Protests erupt for 2nd day in St. Louis over cop’s acquittal in murder case

By Brandie Piper & Sam Clancy

UNIVERSITY CITY, Mo.— Demonstrators protesting the acquittal of a white former police officer in the killing of a black man in 2011 marched through West County Mall Saturday afternoon chanting “Black live matter!” and “No justice, no peace!”

The demonstrations in this St. Louis suburb followed a night of protests that at times turned violent. A number of businesses were vandalized and 32 people were arrested.

A spokesperson for the St. Louis Metropolitan Police Department said in a statement that nine St. Louis officers, one Missouri State Highway Patrol trooper, and one St. Louis County officer were injured Friday night. One of the city officers was hit with a brick. O’Toole said the injuries to St. Louis police officers include a possible broken jaw and a dislocated shoulder.

The band U2 canceled its Saturday night concert in St. Louis because the police department said it wouldn’t be able to provide its standard protection for the event, organizers said.
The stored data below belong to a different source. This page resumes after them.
@[simp] theorem State.emit_clock (s : State) (k : Byte) (p : List Byte) : (s.emit k p).clock = s.clock := by unfold State.emit; split <;> rfl
@[simp] theorem State.emit_pins (s : State) (k : Byte) (p : List Byte) : (s.emit k p).pins = s.pins := by unfold State.emit; split <;> rfl
@[simp] theorem State.emit_chain (s : State) (k : Byte) (p : List Byte) : (s.emit k p).chain = s.chain := by unfold State.emit; split <;> rfl
@[simp] theorem State.emit_stations (s : State) (k : Byte) (p : List Byte) : (s.emit k p).stations = s.stations := by unfold State.emit; split <;> rfl
@[simp] theorem State.emit_programs (s : State) (k : Byte) (p : List Byte) : (s.emit k p).programs = s.programs := by unfold State.emit; split <;> rfl
@[simp] theorem State.emit_boards (s : State) (k : Byte) (p : List Byte) : (s.emit k p).boards = s.boards := by unfold State.emit; split <;> rfl
@[simp] theorem State.emit_starved (s : State) (k : Byte) (p : List Byte) : (s.emit k p).starved = s.starved := by unfold State.emit; split <;> rfl
@[simp] theorem State.emit_verifier (s : State) (k : Byte) (p : List Byte) : (s.emit k p).verifier = s.verifier := by unfold State.emit; split <;> rfl
@[simp] theorem State.emit_table (s : State) (k : Byte) (p : List Byte) : (s.emit k p).table = s.table := by unfold State.emit; split <;> rfl
@[simp] theorem State.emit_head (s : State) (k : Byte) (p : List Byte) : (s.emit k p).head = s.head := by unfold State.emit; split <;> rfl
@[simp] theorem State.emit_conveyor (s : State) (k : Byte) (p : List Byte) : (s.emit k p).conveyor = s.conveyor := by unfold State.emit; split <;> rfl
@[simp] theorem State.emit_inputs (s : State) (k : Byte) (p : List Byte) : (s.emit k p).inputs = s.inputs := by unfold State.emit; split <;> rfl
@[simp] theorem State.emit_alarms (s : State) (k : Byte) (p : List Byte) : (s.emit k p).alarms = s.alarms := by unfold State.emit; split <;> rfl
@[simp] theorem State.emit_drawn (s : State) (k : Byte) (p : List Byte) : (s.emit k p).drawn = s.drawn := by unfold State.emit; split <;> rfl
@[simp] theorem State.emit_pending (s : State) (k : Byte) (p : List Byte) : (s.emit k p).pending = s.pending := by unfold State.emit; split <;> rfl

@[simp] theorem State.reply_clock (s : State) (k t : Byte) (p : List Byte) : (s.reply k t p).clock = s.clock := rfl
@[simp] theorem State.reply_pins (s : State) (k t : Byte) (p : List Byte) : (s.reply k t p).pins = s.pins := rfl
@[simp] theorem State.reply_chain (s : State) (k t : Byte) (p : List Byte) : (s.reply k t p).chain = s.chain := rfl
@[simp] theorem State.reply_stations (s : State) (k t : Byte) (p : List Byte) : (s.reply k t p).stations = s.stations := rfl
@[simp] theorem State.reply_programs (s : State) (k t : Byte) (p : List Byte) : (s.reply k t p).programs = s.programs := rfl
@[simp] theorem State.reply_boards (s : State) (k t : Byte) (p : List Byte) : (s.reply k t p).boards = s.boards := rfl
@[simp] theorem State.reply_starved (s : State) (k t : Byte) (p : List Byte) : (s.reply k t p).starved = s.starved := rfl
@[simp] theorem State.reply_verifier (s : State) (k t : Byte) (p : List Byte) : (s.reply k t p).verifier = s.verifier := rfl
@[simp] theorem State.reply_table (s : State) (k t : Byte) (p : List Byte) : (s.reply k t p).table = s.table := rfl
@[simp] theorem State.reply_head (s : State) (k t : Byte) (p : List Byte) : (s.reply k t p).head = s.head := rfl
@[simp] theorem State.reply_conveyor (s : State) (k t : Byte) (p : List Byte) : (s.reply k t p).conveyor = s.conveyor := rfl
@[simp] theorem State.reply_inputs (s : State) (k t : Byte) (p : List Byte) : (s.reply k t p).inputs = s.inputs := rfl
@[simp] theorem State.reply_alarms (s : State) (k t : Byte) (p : List Byte) : (s.reply k t p).alarms = s.alarms := rfl
@[simp] theorem State.reply_drawn (s : State) (k t : Byte) (p : List Byte) : (s.reply k t p).drawn = s.drawn := rfl
@[simp] theorem State.reply_pending (s : State) (k t : Byte) (p : List Byte) : (s.reply k t p).pending = s.pending := rfl
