-- ==== Sys2Proof/Laws/Frame.lean ====
section
/-! SUPPORT. `Steady s t`: what no raise, no change of the line, no notice, no watch request and no judgement at the end
of an event touches. One lemma for each shared operation says that it keeps all of it; `judge_steady` closes an event.
The fires of one event and the steps of an axis are said once as well. -/

namespace Sys2Proof.Machine

/-- `t` agrees with `s` wherever the shared operations of an event do not reach. -/
structure Steady (s t : State) : Prop where
  clock : t.clock = s.clock
  pins : t.pins = s.pins
  chain : t.chain = s.chain
  stations : t.stations = s.stations
  programs : t.programs = s.programs
  drawn : t.drawn = s.drawn
  pending : t.pending = s.pending
  geometry : t.table.geometry = s.table.geometry
  counter : ∀ a, (t.axis a).counter = (s.axis a).counter
  commanded : ∀ a, (t.axis a).commanded = (s.axis a).commanded
  drive : ∀ a, (t.axis a).drive = (s.axis a).drive
  slow : ∀ i, t.slow i = s.slow i
  times : t.inputs.tapeTime = s.inputs.tapeTime ∧ t.inputs.airTime = s.inputs.airTime
    ∧ t.inputs.guardTime = s.inputs.guardTime
  estop : t.inputs.estop = s.inputs.estop
  timeouts : t.inputs.timeouts = s.inputs.timeouts
  slots : t.alarms.slots = s.alarms.slots
  cause : t.alarms.line.cause = s.alarms.line.cause
  threshold : t.verifier.threshold = s.verifier.threshold
  last : t.verifier.last = s.verifier.last
  receiver : t.link.receiver = s.link.receiver
  input : t.link.input = s.link.input
  baud : t.link.baud = s.link.baud
  resetAccepted : t.link.resetAccepted = s.link.resetAccepted
  counters : t.link.counters = { s.link.counters with reportsLost := t.link.counters.reportsLost }
  output : ∃ l, t.link.output = s.link.output ++ l
  room : t.link.output.length ≤ max 15 s.link.output.length

theorem Steady.refl (s : State) : Steady s s := by
  constructor <;> first | rfl | (intro _; rfl) | exact ⟨rfl, rfl, rfl⟩ | exact ⟨[], by simp⟩ | simp

theorem Steady.trans {s t u : State} (h : Steady s t) (k : Steady t u) : Steady s u where
  clock := k.clock.trans h.clock
  pins := k.pins.trans h.pins
  chain := k.chain.trans h.chain
  stations := k.stations.trans h.stations
  programs := k.programs.trans h.programs
  drawn := k.drawn.trans h.drawn
  pending := k.pending.trans h.pending
  geometry := k.geometry.trans h.geometry
  counter a := (k.counter a).trans (h.counter a)
  commanded a := (k.commanded a).trans (h.commanded a)
  drive a := (k.drive a).trans (h.drive a)
  slow i := (k.slow i).trans (h.slow i)
  times := ⟨k.times.1.trans h.times.1, k.times.2.1.trans h.times.2.1, k.times.2.2.trans h.times.2.2⟩
  estop := k.estop.trans h.estop
  timeouts := k.timeouts.trans h.timeouts
  slots := k.slots.trans h.slots
  cause := k.cause.trans h.cause
  threshold := k.threshold.trans h.threshold
  last := k.last.trans h.last
  receiver := k.receiver.trans h.receiver
  input := k.input.trans h.input
  baud := k.baud.trans h.baud
  resetAccepted := k.resetAccepted.trans h.resetAccepted
  counters := by rw [k.counters, h.counters]
  output := by
    obtain ⟨l, hl⟩ := h.output
    obtain ⟨m, hm⟩ := k.output
    exact ⟨l ++ m, by rw [hm, hl, List.append_assoc]⟩
  room := by have := h.room; have := k.room; omega

/-- The same composition, the later part first: its goal then fixes the state between. -/
theorem Steady.after {s t u : State} (k : Steady t u) (h : Steady s t) : Steady s u := h.trans k

/-- A change outside the link, of parts that `Steady` leaves open, is steady. -/
theorem Steady.of_link {s t : State} (hc : t.clock = s.clock) (hp : t.pins = s.pins) (hch : t.chain = s.chain)
    (hst : t.stations = s.stations) (hpr : t.programs = s.programs) (hd : t.drawn = s.drawn)
    (hq : t.pending = s.pending) (hg : t.table.geometry = s.table.geometry)
    (ha : ∀ a, (t.axis a).counter = (s.axis a).counter ∧ (t.axis a).commanded = (s.axis a).commanded
      ∧ (t.axis a).drive = (s.axis a).drive)
    (hi : (∀ i, t.slow i = s.slow i) ∧ (t.inputs.tapeTime = s.inputs.tapeTime ∧ t.inputs.airTime = s.inputs.airTime
      ∧ t.inputs.guardTime = s.inputs.guardTime) ∧ t.inputs.estop = s.inputs.estop
      ∧ t.inputs.timeouts = s.inputs.timeouts)
    (hs : t.alarms.slots = s.alarms.slots) (hca : t.alarms.line.cause = s.alarms.line.cause)
    (hv : t.verifier.threshold = s.verifier.threshold)
    (hl : t.verifier.last = s.verifier.last) (hk : t.link = s.link) : Steady s t where
  clock := hc
  pins := hp
  chain := hch
  stations := hst
  programs := hpr
  drawn := hd
  pending := hq
  geometry := hg
  counter a := (ha a).1
  commanded a := (ha a).2.1
  drive a := (ha a).2.2
  slow := hi.1
  times := hi.2.1
  estop := hi.2.2.1
  timeouts := hi.2.2.2
  slots := hs
  cause := hca
  threshold := hv
  last := hl
  receiver := by rw [hk]
  input := by rw [hk]
  baud := by rw [hk]
  resetAccepted := by rw [hk]
  counters := by rw [hk]
  output := ⟨[], by rw [hk]; simp⟩
  room := by rw [hk]; omega

/-! ## The base operations -/

theorem State.emit_steady (s : State) (k : Byte) (p : List Byte) : Steady s (s.emit k p) := by
  unfold State.emit
  split
  · constructor <;> first | rfl | (intro a; cases a <;> rfl) | exact ⟨rfl, rfl, rfl⟩ | exact ⟨_, rfl⟩ | (simp; omega)
  · constructor <;>
      first | rfl | (intro a; cases a <;> rfl) | exact ⟨rfl, rfl, rfl⟩ | exact ⟨[], by simp⟩ | (simp)

theorem State.setWatch_steady (s : State) (w : WatchId) (v : Watch) : Steady s (s.setWatch w v) := by
  apply Steady.of_link <;> first | rfl | (intro a; cases a <;> exact ⟨rfl, rfl, rfl⟩) | skip
  refine ⟨fun i => ?_, ⟨?_, ?_, ?_⟩, ?_, ?_⟩ <;> cases w <;> rfl

theorem State.clearExpired_steady (s : State) (w : WatchId) : Steady s (s.clearExpired w) := by
  unfold State.clearExpired
  split
  · exact State.emit_steady _ _ _
  · exact Steady.refl s

theorem State.startWatch_steady (s : State) (w : WatchId) (n : Nat) : Steady s (s.startWatch w n) :=
  (s.clearExpired_steady w).trans (State.setWatch_steady _ _ _)

theorem State.stopWatch_steady (s : State) (w : WatchId) : Steady s (s.stopWatch w) :=
  (s.clearExpired_steady w).trans (State.setWatch_steady _ _ _)

theorem State.haltWatch_steady (s : State) (w : WatchId) : Steady s (s.haltWatch w) := by
  unfold State.haltWatch
  split
  · exact s.setWatch_steady _ _
  · exact Steady.refl s

/-- Any change of the line record that keeps the reset cause. -/
theorem line_steady (s : State) (l : Line) (h : l.cause = s.alarms.line.cause) :
    Steady s { s with alarms := { s.alarms with line := l } } := by
  apply Steady.of_link <;>
    first
    | rfl
    | exact h
    | (intro a; cases a <;> exact ⟨rfl, rfl, rfl⟩)
    | exact ⟨fun i => by cases i <;> rfl, ⟨rfl, rfl, rfl⟩, rfl, rfl⟩

/-- Any change of the slots and the return queue. -/
theorem boards_steady (s : State) (b : Boards) : Steady s { s with boards := b } := by
  apply Steady.of_link <;>
    first
    | rfl
    | (intro a; cases a <;> exact ⟨rfl, rfl, rfl⟩)
    | exact ⟨fun i => by cases i <;> rfl, ⟨rfl, rfl, rfl⟩, rfl, rfl⟩

/-- Any change of the starved-wait record. -/
theorem starved_steady (s : State) (w : Option StarvedWait) : Steady s { s with starved := w } := by
  apply Steady.of_link <;>
    first
    | rfl
    | (intro a; cases a <;> exact ⟨rfl, rfl, rfl⟩)
    | exact ⟨fun i => by cases i <;> rfl, ⟨rfl, rfl, rfl⟩, rfl, rfl⟩

/-- Any change of the transport. -/
theorem conveyor_steady (s : State) (c : Conveyor) : Steady s { s with conveyor := c } := by
  apply Steady.of_link <;>
    first
    | rfl
    | (intro a; cases a <;> exact ⟨rfl, rfl, rfl⟩)
    | exact ⟨fun i => by cases i <;> rfl, ⟨rfl, rfl, rfl⟩, rfl, rfl⟩

/-- A change of the waits of the BOARD watch. -/
theorem waits_steady (s : State) (t h : Option WaitRec) :
    Steady s { s with inputs := { s.inputs with transportWait := t, headWait := h } } := by
  apply Steady.of_link <;>
    first
    | rfl
    | (intro a; cases a <;> exact ⟨rfl, rfl, rfl⟩)
    | exact ⟨fun i => by cases i <;> rfl, ⟨rfl, rfl, rfl⟩, rfl, rfl⟩

/-- A change of the head that keeps the counter, the commanded position and the drive of the span axis. -/
theorem head_steady (s : State) (h : Head)
    (hs : h.span.counter = s.head.span.counter ∧ h.span.commanded = s.head.span.commanded
      ∧ h.span.drive = s.head.span.drive) : Steady s { s with head := h } := by
  apply Steady.of_link <;>
    first
    | rfl
    | (intro a; cases a <;> first | exact ⟨rfl, rfl, rfl⟩ | exact hs)
    | exact ⟨fun i => by cases i <;> rfl, ⟨rfl, rfl, rfl⟩, rfl, rfl⟩

/-- A change of the table that keeps the geometry and the counter, the commanded position and the drive of its axes. -/
theorem table_steady (s : State) (t : Table) (hg : t.geometry = s.table.geometry)
    (hx : t.x.counter = s.table.x.counter ∧ t.x.commanded = s.table.x.commanded ∧ t.x.drive = s.table.x.drive)
    (hy : t.y.counter = s.table.y.counter ∧ t.y.commanded = s.table.y.commanded ∧ t.y.drive = s.table.y.drive)
    (hr : t.r.counter = s.table.r.counter ∧ t.r.commanded = s.table.r.commanded ∧ t.r.drive = s.table.r.drive) :
    Steady s { s with table := t } := by
  apply Steady.of_link <;>
    first
    | rfl
    | exact hg
    | (intro a; cases a <;> first | exact ⟨rfl, rfl, rfl⟩ | assumption)
    | exact ⟨fun i => by cases i <;> rfl, ⟨rfl, rfl, rfl⟩, rfl, rfl⟩

/-- A change of one axis record that keeps its counter, commanded position and drive. -/
theorem State.setAxis_steady (s : State) (a : Axis) (v : AxisRec)
    (h : v.counter = (s.axis a).counter ∧ v.commanded = (s.axis a).commanded ∧ v.drive = (s.axis a).drive) :
    Steady s (s.setAxis a v) := by
  cases a
  · exact table_steady s _ rfl h ⟨rfl, rfl, rfl⟩ ⟨rfl, rfl, rfl⟩
  · exact table_steady s _ rfl ⟨rfl, rfl, rfl⟩ h ⟨rfl, rfl, rfl⟩
  · exact table_steady s _ rfl ⟨rfl, rfl, rfl⟩ ⟨rfl, rfl, rfl⟩ h
  · exact head_steady s _ h

/-! ## The line and the notices -/

theorem State.setLine_steady (s : State) (l : LineState) (c : LineCause) : Steady s (s.setLine l c) :=
  ((State.emit_steady _ _ _).after (line_steady s _ rfl))

theorem State.judgeReadiness_steady (s : State) (f : ReadyField) : Steady s (s.judgeReadiness f) := by
  unfold State.judgeReadiness
  split <;> first | exact s.setLine_steady _ _ | exact Steady.refl s

theorem Line.setHomed_cause (l : Line) (a : Axis) (b : Bool) : (l.setHomed a b).cause = l.cause := by
  cases a <;> rfl

theorem State.noticeHomed_steady (s : State) (a : Axis) (b : Bool) : Steady s (s.noticeHomed a b) := by
  unfold State.noticeHomed
  split
  · exact Steady.refl s
  · exact ((State.judgeReadiness_steady _ _).after (line_steady s _ (Line.setHomed_cause _ a b)))

theorem State.noticeProgram_steady (s : State) (b : Bool) : Steady s (s.noticeProgram b) := by
  unfold State.noticeProgram
  split
  · exact Steady.refl s
  · exact ((State.judgeReadiness_steady _ _).after (line_steady s _ rfl))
For weeks, activists had been threatening civil disobedience if Jason Stockley, a former St.Louis Metropolitan police officer, were acquitted of murder for killing Anthony Lamar Smith following a high-seed chase.

Stockley was charged with first-degree murder and armed criminal action in May 2016, about 4 1/2 years after shooting and killing Smith on Dec. 11, 2011. Stockley opted for a bench trial – a trial without a jury – before veteran Circuit Judge Timothy Wilson.

On Friday, Wilson made his decision, finding Stockley not guilty on both counts.

Wary of the protests that broke out in 2014 in nearby Ferguson over the killing of Michael Brown by a police officer, authorities took precautions in St. Louis. Barricades were erected around police headquarters and the courthouse, among other sites, in anticipation of the verdict.

Demonstrators went to the mall Saturday after gathering in Heman Park to discuss their next move,

“Economically, we’ve been excluded,” one demonstrator, Amir Bradley, told KSDK-TV.  “There’s only two things this system understands: Money and eye-for-an-eye, tooth-for-a-tooth. The second, we’re not engaged in, so we have to affect this system Economically. Today, we are going to shut down a mall.”

In St.Louis, protests late Friday were mostly peaceful until demonstrators spattered red paint on St. Louis Mayor Lyda Krewson’s home and broke a window, prompting riot police to lob tear gas to disperse crowds.

More: Jason Stockley verdict shows how rare officer convictions are in police shootings

More: U2 cancels St. Louis show amid unrest over acquittal of cop Jason Stockley

On Friday, following the verdict, Al Watkins, attorney for Smith’s fiancée and daughter, said the family is devastated and appalled by the judge’s ruling. Watkins said he and the family take particular issue with a statement in the ruling they consider to be prejudicial: “Finally, the Court observes, based on its nearly thirty years on the bench, that an urban heroin dealer not in possession of a firearm would be an anomaly.”

“We all know what ‘urban’ means. Urban means ‘black.’ I find that to be offensive,” Watkins said. “I find that to be demonstrative of a judge who thinks that those who are reading this verdict are morons.”

Circuit Attorney Kimberly Gardner said she was disappointed by the judge’s decision because prosecutors presented sufficient evidence of guilt. Despite the ruling, Gardner says nothing would stop her from continuing to provide every person with a fair and impartial legal process.

“This verdict will not stop me,” Gardner said.